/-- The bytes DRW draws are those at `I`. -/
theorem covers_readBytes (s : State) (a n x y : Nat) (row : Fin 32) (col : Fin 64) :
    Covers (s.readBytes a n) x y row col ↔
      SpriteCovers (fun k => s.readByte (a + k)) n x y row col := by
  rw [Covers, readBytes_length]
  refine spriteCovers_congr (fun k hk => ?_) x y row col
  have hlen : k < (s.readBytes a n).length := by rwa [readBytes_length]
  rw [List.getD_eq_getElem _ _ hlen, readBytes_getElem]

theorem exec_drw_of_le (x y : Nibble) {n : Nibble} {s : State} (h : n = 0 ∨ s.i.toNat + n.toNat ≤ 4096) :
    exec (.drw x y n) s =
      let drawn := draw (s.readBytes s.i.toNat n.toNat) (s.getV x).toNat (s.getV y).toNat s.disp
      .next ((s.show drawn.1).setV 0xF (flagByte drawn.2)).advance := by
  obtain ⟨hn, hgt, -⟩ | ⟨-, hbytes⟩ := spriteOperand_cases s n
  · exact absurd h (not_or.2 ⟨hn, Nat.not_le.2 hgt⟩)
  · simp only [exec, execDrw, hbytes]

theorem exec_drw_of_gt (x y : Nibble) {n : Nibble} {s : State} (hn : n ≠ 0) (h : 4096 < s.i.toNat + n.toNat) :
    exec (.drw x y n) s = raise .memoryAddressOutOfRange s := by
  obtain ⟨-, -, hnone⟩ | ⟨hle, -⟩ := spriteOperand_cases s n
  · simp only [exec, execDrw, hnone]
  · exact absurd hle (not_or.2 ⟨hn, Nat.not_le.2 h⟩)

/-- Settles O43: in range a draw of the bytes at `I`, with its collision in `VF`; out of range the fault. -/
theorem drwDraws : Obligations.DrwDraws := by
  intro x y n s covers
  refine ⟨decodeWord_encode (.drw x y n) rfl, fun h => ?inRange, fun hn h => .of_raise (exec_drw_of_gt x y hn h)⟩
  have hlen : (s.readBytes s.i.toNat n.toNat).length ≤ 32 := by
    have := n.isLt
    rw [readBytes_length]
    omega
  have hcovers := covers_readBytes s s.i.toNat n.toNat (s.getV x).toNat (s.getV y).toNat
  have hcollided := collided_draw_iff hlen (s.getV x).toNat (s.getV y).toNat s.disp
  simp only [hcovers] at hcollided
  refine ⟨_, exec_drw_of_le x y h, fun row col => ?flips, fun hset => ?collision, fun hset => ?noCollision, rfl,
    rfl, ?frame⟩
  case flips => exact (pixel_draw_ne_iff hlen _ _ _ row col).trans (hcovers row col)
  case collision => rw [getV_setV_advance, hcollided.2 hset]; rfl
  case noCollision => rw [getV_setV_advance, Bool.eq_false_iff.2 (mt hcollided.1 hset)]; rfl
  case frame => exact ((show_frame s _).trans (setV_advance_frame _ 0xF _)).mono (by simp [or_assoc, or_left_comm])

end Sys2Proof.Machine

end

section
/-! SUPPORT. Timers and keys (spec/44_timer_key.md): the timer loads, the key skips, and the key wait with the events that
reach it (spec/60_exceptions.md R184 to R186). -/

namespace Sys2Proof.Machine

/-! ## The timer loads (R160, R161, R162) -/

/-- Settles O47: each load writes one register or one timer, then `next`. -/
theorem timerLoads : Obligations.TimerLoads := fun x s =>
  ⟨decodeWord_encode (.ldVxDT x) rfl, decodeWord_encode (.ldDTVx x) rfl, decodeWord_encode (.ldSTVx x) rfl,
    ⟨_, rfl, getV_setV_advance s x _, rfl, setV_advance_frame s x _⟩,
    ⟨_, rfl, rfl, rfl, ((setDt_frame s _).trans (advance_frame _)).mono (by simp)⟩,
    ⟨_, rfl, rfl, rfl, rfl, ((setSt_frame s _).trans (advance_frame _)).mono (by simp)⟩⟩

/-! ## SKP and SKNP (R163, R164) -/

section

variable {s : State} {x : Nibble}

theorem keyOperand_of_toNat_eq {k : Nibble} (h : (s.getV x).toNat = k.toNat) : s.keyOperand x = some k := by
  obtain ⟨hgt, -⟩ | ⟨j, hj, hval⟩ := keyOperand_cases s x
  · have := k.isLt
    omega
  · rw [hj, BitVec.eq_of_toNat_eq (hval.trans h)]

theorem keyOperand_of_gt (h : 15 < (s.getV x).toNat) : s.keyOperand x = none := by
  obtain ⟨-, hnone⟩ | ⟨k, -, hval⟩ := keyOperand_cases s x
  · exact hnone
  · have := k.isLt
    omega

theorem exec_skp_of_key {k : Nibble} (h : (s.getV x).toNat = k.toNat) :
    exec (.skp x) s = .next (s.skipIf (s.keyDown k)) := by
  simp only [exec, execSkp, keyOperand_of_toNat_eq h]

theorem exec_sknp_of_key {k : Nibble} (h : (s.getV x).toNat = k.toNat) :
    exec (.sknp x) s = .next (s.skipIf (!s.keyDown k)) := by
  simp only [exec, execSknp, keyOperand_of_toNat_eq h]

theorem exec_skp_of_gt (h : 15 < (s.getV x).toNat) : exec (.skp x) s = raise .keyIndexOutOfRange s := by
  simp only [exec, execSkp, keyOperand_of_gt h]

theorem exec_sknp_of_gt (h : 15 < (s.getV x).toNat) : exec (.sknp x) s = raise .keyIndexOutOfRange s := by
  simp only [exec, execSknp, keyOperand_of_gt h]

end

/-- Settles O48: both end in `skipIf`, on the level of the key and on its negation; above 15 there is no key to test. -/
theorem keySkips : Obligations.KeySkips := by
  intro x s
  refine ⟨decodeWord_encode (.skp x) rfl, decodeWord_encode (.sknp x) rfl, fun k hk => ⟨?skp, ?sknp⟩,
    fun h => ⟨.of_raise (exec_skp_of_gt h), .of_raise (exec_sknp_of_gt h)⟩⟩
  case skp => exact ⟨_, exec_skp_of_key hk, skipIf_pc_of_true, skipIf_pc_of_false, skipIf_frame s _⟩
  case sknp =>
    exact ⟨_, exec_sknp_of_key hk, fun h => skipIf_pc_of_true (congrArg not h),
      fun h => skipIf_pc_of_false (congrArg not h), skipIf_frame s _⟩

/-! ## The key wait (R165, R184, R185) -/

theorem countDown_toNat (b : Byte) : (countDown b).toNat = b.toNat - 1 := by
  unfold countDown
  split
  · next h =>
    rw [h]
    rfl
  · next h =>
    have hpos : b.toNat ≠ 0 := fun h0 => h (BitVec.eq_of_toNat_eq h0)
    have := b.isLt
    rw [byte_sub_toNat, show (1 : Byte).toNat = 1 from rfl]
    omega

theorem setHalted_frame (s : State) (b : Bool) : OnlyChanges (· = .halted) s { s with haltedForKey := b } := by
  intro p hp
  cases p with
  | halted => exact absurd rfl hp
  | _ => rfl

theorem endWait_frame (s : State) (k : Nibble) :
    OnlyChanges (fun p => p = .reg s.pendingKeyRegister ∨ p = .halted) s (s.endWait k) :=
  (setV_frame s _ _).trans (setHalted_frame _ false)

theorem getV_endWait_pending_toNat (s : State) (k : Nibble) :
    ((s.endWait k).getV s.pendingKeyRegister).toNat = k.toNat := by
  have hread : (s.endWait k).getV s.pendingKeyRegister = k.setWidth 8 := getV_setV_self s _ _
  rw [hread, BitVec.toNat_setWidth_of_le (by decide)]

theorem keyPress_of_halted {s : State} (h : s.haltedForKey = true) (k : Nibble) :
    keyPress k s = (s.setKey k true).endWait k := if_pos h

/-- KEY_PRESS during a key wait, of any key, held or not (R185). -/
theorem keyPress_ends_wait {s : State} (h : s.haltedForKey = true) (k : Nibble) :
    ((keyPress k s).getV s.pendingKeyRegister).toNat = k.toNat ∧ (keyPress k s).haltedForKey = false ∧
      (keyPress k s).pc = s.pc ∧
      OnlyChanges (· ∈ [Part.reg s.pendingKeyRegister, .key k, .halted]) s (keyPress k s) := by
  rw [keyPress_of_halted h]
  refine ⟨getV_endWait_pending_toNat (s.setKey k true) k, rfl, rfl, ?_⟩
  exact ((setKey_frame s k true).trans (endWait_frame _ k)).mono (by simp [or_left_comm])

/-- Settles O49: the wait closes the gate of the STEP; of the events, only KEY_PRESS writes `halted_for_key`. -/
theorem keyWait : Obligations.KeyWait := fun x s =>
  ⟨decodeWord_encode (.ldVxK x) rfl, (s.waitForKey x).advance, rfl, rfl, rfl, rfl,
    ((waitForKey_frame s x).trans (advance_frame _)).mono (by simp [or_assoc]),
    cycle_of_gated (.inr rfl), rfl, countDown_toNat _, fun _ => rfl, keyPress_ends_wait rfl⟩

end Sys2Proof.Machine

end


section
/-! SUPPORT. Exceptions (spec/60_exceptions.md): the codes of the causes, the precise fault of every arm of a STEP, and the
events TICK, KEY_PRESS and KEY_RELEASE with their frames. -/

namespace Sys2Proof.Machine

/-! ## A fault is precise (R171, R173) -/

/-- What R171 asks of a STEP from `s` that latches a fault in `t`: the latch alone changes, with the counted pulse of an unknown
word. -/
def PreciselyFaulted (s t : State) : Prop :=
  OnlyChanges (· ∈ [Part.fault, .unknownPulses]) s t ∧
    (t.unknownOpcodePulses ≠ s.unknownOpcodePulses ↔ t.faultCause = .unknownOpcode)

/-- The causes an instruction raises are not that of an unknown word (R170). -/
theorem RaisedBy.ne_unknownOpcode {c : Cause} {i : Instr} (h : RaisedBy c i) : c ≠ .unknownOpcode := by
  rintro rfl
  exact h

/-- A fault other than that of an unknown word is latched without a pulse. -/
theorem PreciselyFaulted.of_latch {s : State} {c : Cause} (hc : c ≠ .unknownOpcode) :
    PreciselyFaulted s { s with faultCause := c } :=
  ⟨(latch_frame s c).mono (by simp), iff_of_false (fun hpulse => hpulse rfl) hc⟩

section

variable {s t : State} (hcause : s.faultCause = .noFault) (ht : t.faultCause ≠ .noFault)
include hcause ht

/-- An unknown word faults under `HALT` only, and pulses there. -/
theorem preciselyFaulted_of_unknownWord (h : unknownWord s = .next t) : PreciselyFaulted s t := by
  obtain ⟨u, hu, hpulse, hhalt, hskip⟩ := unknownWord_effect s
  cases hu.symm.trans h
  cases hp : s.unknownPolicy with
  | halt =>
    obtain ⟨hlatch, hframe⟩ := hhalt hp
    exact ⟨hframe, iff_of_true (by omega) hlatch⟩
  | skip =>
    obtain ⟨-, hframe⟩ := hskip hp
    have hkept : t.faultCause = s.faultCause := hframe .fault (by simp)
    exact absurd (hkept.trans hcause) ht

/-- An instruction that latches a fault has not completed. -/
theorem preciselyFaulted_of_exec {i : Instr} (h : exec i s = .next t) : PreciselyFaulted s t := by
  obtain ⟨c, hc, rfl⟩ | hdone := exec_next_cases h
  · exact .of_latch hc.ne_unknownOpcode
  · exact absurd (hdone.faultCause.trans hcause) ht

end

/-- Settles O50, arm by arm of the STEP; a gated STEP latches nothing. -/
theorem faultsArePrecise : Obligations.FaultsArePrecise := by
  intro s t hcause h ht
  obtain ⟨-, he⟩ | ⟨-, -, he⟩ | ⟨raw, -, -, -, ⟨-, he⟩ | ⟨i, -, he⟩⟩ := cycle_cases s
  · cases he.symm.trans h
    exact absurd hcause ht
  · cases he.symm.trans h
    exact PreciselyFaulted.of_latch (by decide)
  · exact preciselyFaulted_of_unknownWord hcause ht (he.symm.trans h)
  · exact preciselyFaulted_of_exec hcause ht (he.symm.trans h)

----------------

Write out exactly the lines from the one with "(h : exec i" through the end of the records above, both ends included, and leave out all other lines.

Task output:
theorem preciselyFaulted_of_exec {i : Instr} (h : exec i s = .next t) : PreciselyFaulted s t := by
  obtain ⟨c, hc, rfl⟩ | hdone := exec_next_cases h
  · exact .of_latch hc.ne_unknownOpcode
  · exact absurd (hdone.faultCause.trans hcause) ht

end

/-- Settles O50, arm by arm of the STEP; a gated STEP latches nothing. -/
theorem faultsArePrecise : Obligations.FaultsArePrecise := by
  intro s t hcause h ht
  obtain ⟨-, he⟩ | ⟨-, -, he⟩ | ⟨raw, -, -, -, ⟨-, he⟩ | ⟨i, -, he⟩⟩ := cycle_cases s
  · cases he.symm.trans h
    exact absurd hcause ht
  · cases he.symm.trans h
    exact PreciselyFaulted.of_latch (by decide)
  · exact preciselyFaulted_of_unknownWord hcause ht (he.symm.trans h)
  · exact preciselyFaulted_of_exec hcause ht (he.symm.trans h)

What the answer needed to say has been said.